### Required work
With the line that contains "(afterOrder old o h r).slot.code" as the final line, return every line from the start of the data below exactly.

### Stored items

-- ==== Sys2Proof/Proofs/AxisMotion.lean ====
section
/-! PROOFS. The axis motion's orders: what a taken order that acts on the core's blocks leaves (R162 to R167), and the tests of POINT (R21). -/

namespace Sys2Proof.Machine

/-! ## The answer to a taken order -/

/-- The state in which a taken order leaves the station `h` that has heard it: the blocks and the code that its owner
gave, the result written, everything settled. -/
def afterOrder (old : Nat) (o : Order) (h : State) (r : Core × Code) : State :=
  settle old (giveResult o r.2 { h with core := r.1 })

@[simp] theorem afterOrder_code (old : Nat) (o : Order) (h : State) (r : Core × Code) :
    (afterOrder old o h r).slot.code = r.2 := rfl
@[simp] theorem afterOrder_env (old : Nat) (o : Order) (h : State) (r : Core × Code) :
    (afterOrder old o h r).env = h.env := rfl

/-- The result and the settling leave the owner's axes, stow unit, feeder account, heater unit and conditions. -/
theorem afterOrder_blocks (old : Nat) (o : Order) (h : State) (r : Core × Code) :
    (afterOrder old o h r).core.axes = r.1.axes ∧ (afterOrder old o h r).core.stow = r.1.stow
      ∧ (afterOrder old o h r).core.fee = r.1.fee ∧ (afterOrder old o h r).core.heat = r.1.heat
      ∧ (afterOrder old o h r).core.cond = r.1.cond := by
  obtain ⟨haxes, hstow, hheat, hfee, hcond, -⟩ := giveResult_core o r.2 { h with core := r.1 }
  exact ⟨(settle_axes old _).trans haxes, (settle_stow old _).trans hstow, (settle_fee old _).trans hfee,
    (settle_heat old _).trans hheat, (settle_cond old _).trans hcond⟩

/-- Neither the result nor the settling writes a record or a mark (R78). -/
theorem afterOrder_store (old : Nat) (o : Order) (h : State) (r : Core × Code) :
    (afterOrder old o h r).store.records = h.store.records ∧ (afterOrder old o h r).store.marks = h.store.marks := by
  obtain ⟨-, hrecords, hmarks, -⟩ := settle_store old (giveResult o r.2 { h with core := r.1 })
  exact ⟨hrecords, hmarks⟩

/-- Hearing an order leaves the retained store alone. -/
theorem hearOrder_store (o : Order) (s : State) : (hearOrder o s).store = s.store := by
  obtain ⟨-, -, hstore, -⟩ := hearOrder_parts o s
  exact hstore

/-- A taken order of good form whose owner acts on the core alone is answered with the owner's work on the heard station. -/
theorem run_takeOrder_onCore {α : Type} {o : Order} {parse : List Byte → Option α} {a : α}
    (f : α → Env → Core → Core × Code) {s : State} (ht : Taken o s) (hp : parse o.args = some a) :
    run (takeOrder o parse (onCore f)) s =
      .next (afterOrder (intervalOf s) o (hearOrder o s) (f a (hearOrder o s).env (hearOrder o s).core)) := by
  obtain ⟨hlive, htaken⟩ := ht
  rw [run_live _ s hlive, takeOrder_good htaken hp]
  rfl

/-! ## POINT (R21) -/

theorem exec_point (o : Order) (s : State) : exec (.point o) s = run (takeOrder o pointArgs (onCore pointOrder)) s := rfl

/-- R21's argument test: the azimuth range and the track band of either rate. -/
theorem pointOutOfRange_iff (e : Env) (a : PointArgs) :
    pointOutOfRange e a = true ↔
      a.azimuth < 0 ∨ 359999 < a.azimuth ∨ (e.setup.secB.trackBand : Int) < absInt a.azRate
        ∨ (e.setup.secB.trackBand : Int) < absInt a.elRate := by
  simp only [pointOutOfRange, inRangeInt, Bool.or_eq_true, Bool.not_eq_true', Bool.and_eq_false_iff,
    decide_eq_true_eq, decide_eq_false_iff_not, not_le, or_assoc]

/-- A refused POINT leaves the blocks and answers with the test that refused it. -/
theorem pointOrder_refused {e : Env} {a : PointArgs} {k : Core} {c : Code} (h : pointRefusal e a k = some c) :
    pointOrder a e k = (k, c) := by simp [pointOrder, h]

/-- An accepted POINT says whether R22 clamped or raised a position. -/
theorem pointOrder_accepted {e : Env} {a : PointArgs} {k : Core} (h : pointRefusal e a k = none) :
    (pointOrder a e k).2 =
      if (pointAzimuth e a k).clamped = true ∨ (pointElevation e a).clamped = true then .clamped else .done := by
  simp [pointOrder, h]

/-- The answer of a POINT is its first test that refuses, else that of an accepted one. -/
theorem pointOrder_code (e : Env) (a : PointArgs) (k : Core) :
    (pointOrder a e k).2 =
      (pointRefusal e a k).getD
        (if (pointAzimuth e a k).clamped = true ∨ (pointElevation e a).clamped = true then .clamped else .done) := by
  cases h : pointRefusal e a k with
  | none => exact pointOrder_accepted h
  | some c => rw [pointOrder_refused h, Option.getD_some]

/-- The four tests of R21 in their order, `d` standing for the answer of a POINT that passes them. -/
theorem pointRefusal_getD (e : Env) (a : PointArgs) (k : Core) (d : Code) :
    (pointRefusal e a k).getD d =
      if pointBlocked e.list = true then .locked
      else if ¬k.stow.state = .clear then .stowing
      else if someFault k = true then .fault
      else if a.azimuth < 0 ∨ 359999 < a.azimuth ∨ (e.setup.secB.trackBand : Int) < absInt a.azRate
          ∨ (e.setup.secB.trackBand : Int) < absInt a.elRate then .argument
      else d := by
  simp only [pointRefusal, ← pointOutOfRange_iff, Bool.not_eq_true', decide_eq_false_iff_not, apply_ite (Option.getD · d),
    Option.getD_some, Option.getD_none]

/-- A POINT that answers neither CLAMPED nor DONE leaves the blocks as they were. -/
theorem pointOrder_frame {e : Env} {a : PointArgs} {k : Core} (hc : ¬(pointOrder a e k).2 = .clamped)
    (hd : ¬(pointOrder a e k).2 = .done) : (pointOrder a e k).1 = k := by
  cases h : pointRefusal e a k with
  | some c => rw [pointOrder_refused h]
  | none =>
    rw [pointOrder_accepted h] at hc hd
    split at hc
    · exact absurd rfl hc
    · rename_i hn
      exact absurd (if_neg hn) hd

/-- Settles O19: POINT's answer is its tests in R21's order, and where one refuses it the heard station's blocks pass
through the result and the settling unchanged. -/
theorem pointOrderTests : Obligations.PointOrderTests := by
  intro o a s ht hp
  refine ⟨_, (exec_point o s).trans (run_takeOrder_onCore pointOrder ht hp), ?_, fun hc hd => ?_⟩
  · rw [afterOrder_code, pointOrder_code, pointRefusal_getD]
  · obtain ⟨haxes, hstow, hfee, hheat, hcond⟩ := afterOrder_blocks (intervalOf s) o (hearOrder o s)
      (pointOrder a (hearOrder o s).env (hearOrder o s).core)
    obtain ⟨hrecords, hmarks⟩ := afterOrder_store (intervalOf s) o (hearOrder o s)
      (pointOrder a (hearOrder o s).env (hearOrder o s).core)
    rw [pointOrder_frame hc hd] at haxes hstow hfee hheat hcond
    rw [hearOrder_store] at hrecords hmarks
    exact ⟨haxes, hstow, hfee, hheat, hcond, afterOrder_env .., hrecords, hmarks⟩

end Sys2Proof.Machine
end

section
/-! PROOFS. The lockout list's orders and keys: what a change of the list leaves of it and of the open marks (R69, R79), the five cases of LOCK (R74), the record of a key that is taken, and that no order removes it (R73). -/

namespace Sys2Proof.Machine

/-! ## Identities (R79) -/

@[simp] theorem lockIdent_newLock (k : LockKind) (o : Origin) : lockIdent (newLock k o) = identOf k o := rfl
@[simp] theorem lockIdent_settleLock (l : Lock) : lockIdent (settleLock l) = lockIdent l := rfl

/-- A key owns one identity, whatever the kind of its record. -/
theorem lockIdent_eq_key_iff (l : Lock) (n : Fin 4) : lockIdent l = .key n ↔ l.origin = .key n := by
  cases h : l.origin <;> simp [lockIdent, identOf, h]

theorem findIdent_key (n : Fin 4) (ls : List Lock) : findIdent (.key n) ls = ls.find? fun l => l.origin = .key n := by
  simp only [findIdent, lockIdent_eq_key_iff]

theorem dropIdent_key (n : Fin 4) (ls : List Lock) :
    dropIdent (.key n) ls = ls.filter fun l => !decide (l.origin = .key n) := by
  simp only [dropIdent, lockIdent_eq_key_iff]

theorem settleIdent_key (n : Fin 4) (ls : List Lock) :
    settleIdent (.key n) ls =
      ls.map fun l => if decide (l.origin = .key n) = true then { l with uncertain := false } else l := by
  simp only [settleIdent, lockIdent_eq_key_iff, decide_eq_true_eq]
  rfl

/-! ## Records of other identities stand -/

theorem mem_dropIdent_of_ne {i : Ident} {l : Lock} (h : ¬lockIdent l = i) (ls : List Lock) :
    l ∈ dropIdent i ls ↔ l ∈ ls := by simp [dropIdent, h]

theorem mem_settleIdent_of_ne {i : Ident} {l : Lock} (h : ¬lockIdent l = i) (ls : List Lock) :
    l ∈ settleIdent i ls ↔ l ∈ ls := by
  simp only [settleIdent, List.mem_map]
  constructor
  · rintro ⟨r, hr, rfl⟩
    by_cases hi : lockIdent r = i
    · exact absurd (by rw [if_pos hi, lockIdent_settleLock, hi]) h
    · rwa [if_neg hi]
  · exact fun hl => ⟨l, hl, if_neg h⟩

theorem mem_append_newLock_of_ne {k : LockKind} {o : Origin} {l : Lock} (h : ¬lockIdent l = identOf k o)
    (ls : List Lock) : l ∈ ls ++ [newLock k o] ↔ l ∈ ls := by
  have hne : ¬l = newLock k o := fun hl => h (by rw [hl, lockIdent_newLock])
  simp [hne]

/-! ## An origin that owns one record (R73) -/

theorem putOwned_absent {k : LockKind} {o : Origin} {ls : List Lock} (h : findIdent (identOf k o) ls = none) :
    putOwned k o ls = ls ++ [newLock k o] := by simp [putOwned, h]

theorem putOwned_sameKind {k : LockKind} {o : Origin} {ls : List Lock} {r : Lock}
    (h : findIdent (identOf k o) ls = some r) (hk : r.kind = k) :
    putOwned k o ls = settleIdent (identOf k o) ls := by simp [putOwned, h, hk]

theorem putOwned_otherKind {k : LockKind} {o : Origin} {ls : List Lock} {r : Lock}
    (h : findIdent (identOf k o) ls = some r) (hk : ¬r.kind = k) :
    putOwned k o ls = dropIdent (identOf k o) ls ++ [newLock k o] := by simp [putOwned, h, hk]

theorem mem_putOwned_of_ne {k : LockKind} {o : Origin} {l : Lock} (h : ¬lockIdent l = identOf k o) (ls : List Lock) :
    l ∈ putOwned k o ls ↔ l ∈ ls := by
  cases hf : findIdent (identOf k o) ls with
  | none => rw [putOwned_absent hf, mem_append_newLock_of_ne h]
  | some r =>
    by_cases hk : r.kind = k
    · rw [putOwned_sameKind hf hk, mem_settleIdent_of_ne h]
    · rw [putOwned_otherKind hf hk, mem_append_newLock_of_ne h, mem_dropIdent_of_ne h]

/-! ## A change of the list (R69, R79) -/

@[simp] theorem changeList_list (new : List Lock) (ms : List Mark) (s : State) :
    (changeList new ms s).env.list = new := by
  unfold changeList
  split
  · rename_i h
    exact h.symm
  · rfl

@[simp] theorem changeList_inputs (new : List Lock) (ms : List Mark) (s : State) :
    (changeList new ms s).env.inputs = s.env.inputs := by
  unfold changeList
  split <;> rfl

theorem beginWrite_marks (ls : List Lock) (st : Store) : (beginWrite ls st).marks = st.marks := by
  unfold beginWrite
  split <;> rfl

/-- A change that is taken leaves its open mark, whether or not its write begins at once. -/
theorem mark_mem_takeChange (ls : List Lock) (m : Mark) (st : Store) : m ∈ (takeChange ls m st).marks := by
  rw [takeChange, beginWrite_marks]
  simp [openMark]

/-- A list that differs by one change opens that change's mark. -/
theorem mark_mem_changeList {new : List Lock} {s : State} (h : ¬new = s.env.list) (m : Mark) :
    m ∈ (changeList new [m] s).store.marks := by
  rw [changeList, if_neg h]
  exact mark_mem_takeChange new m s.store

@[simp] theorem setOwned_list (k : LockKind) (o : Origin) (s : State) :
    (setOwned k o s).env.list = putOwned k o s.env.list := changeList_list ..
@[simp] theorem setOwned_inputs (k : LockKind) (o : Origin) (s : State) :
    (setOwned k o s).env.inputs = s.env.inputs := changeList_inputs ..

@[simp] theorem removeIdent_list (i : Ident) (s : State) : (removeIdent i s).env.list = dropIdent i s.env.list := by
  unfold removeIdent
  split
  · rename_i h
    simp only [findIdent, List.find?_eq_none, decide_eq_true_eq] at h
    exact (List.filter_eq_self.mpr fun l hl => by simp [h l hl]).symm
  · exact changeList_list ..

@[simp] theorem removeIdent_inputs (i : Ident) (s : State) : (removeIdent i s).env.inputs = s.env.inputs := by
  unfold removeIdent
  split
  · rfl
  · exact changeList_inputs ..

/-! ## LOCK (R74) -/

theorem exec_lock (o : Order) (s : State) :
    exec (.lock o) s = run (takeOrder o lockKindArg fun k => lockOrder k o.console.toNat) s := rfl

section
variable {k : LockKind} {c : Nat} {s : State}

theorem lockOrder_held {l : Lock} (h : findIdent (.console k c) s.env.list = some l) (hu : l.uncertain = false) :
    lockOrder k c s = (s, .done) := by simp [lockOrder, h, hu]

theorem lockOrder_uncertain {l : Lock} (h : findIdent (.console k c) s.env.list = some l) (hu : l.uncertain = true) :
    lockOrder k c s = (changeList (settleIdent (.console k c) s.env.list) [markOf l] s, .done) := by
  simp [lockOrder, h, hu]

theorem lockOrder_full (h : findIdent (.console k c) s.env.list = none)
    (hc : consoleMax ≤ consoleCount s.env.list s.store) : lockOrder k c s = (s, .full) := by simp [lockOrder, h, hc]

theorem lockOrder_busy (h : findIdent (.console k c) s.env.list = none)
    (hc : consoleCount s.env.list s.store < consoleMax) (hq : queueRefuses [.console k c] s.store = true) :
    lockOrder k c s = (s, .busy) := by simp [lockOrder, h, Nat.not_le.mpr hc, hq]

theorem lockOrder_placed (h : findIdent (.console k c) s.env.list = none)
    (hc : consoleCount s.env.list s.store < consoleMax) (hq : queueRefuses [.console k c] s.store = false) :
    lockOrder k c s =
      (changeList (s.env.list ++ [newLock k (.console c)]) [{ kind := k, origin := .console c }] s, .done) := by
  simp [lockOrder, h, Nat.not_le.mpr hc, hq]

### Exercise answer
-- ==== Sys2Proof/Proofs/AxisMotion.lean ====
section
/-! PROOFS. The axis motion's orders: what a taken order that acts on the core's blocks leaves (R162 to R167), and the tests of POINT (R21). -/

namespace Sys2Proof.Machine

/-! ## The answer to a taken order -/

/-- The state in which a taken order leaves the station `h` that has heard it: the blocks and the code that its owner
gave, the result written, everything settled. -/
def afterOrder (old : Nat) (o : Order) (h : State) (r : Core × Code) : State :=
  settle old (giveResult o r.2 { h with core := r.1 })

@[simp] theorem afterOrder_code (old : Nat) (o : Order) (h : State) (r : Core × Code) :
    (afterOrder old o h r).slot.code = r.2 := rfl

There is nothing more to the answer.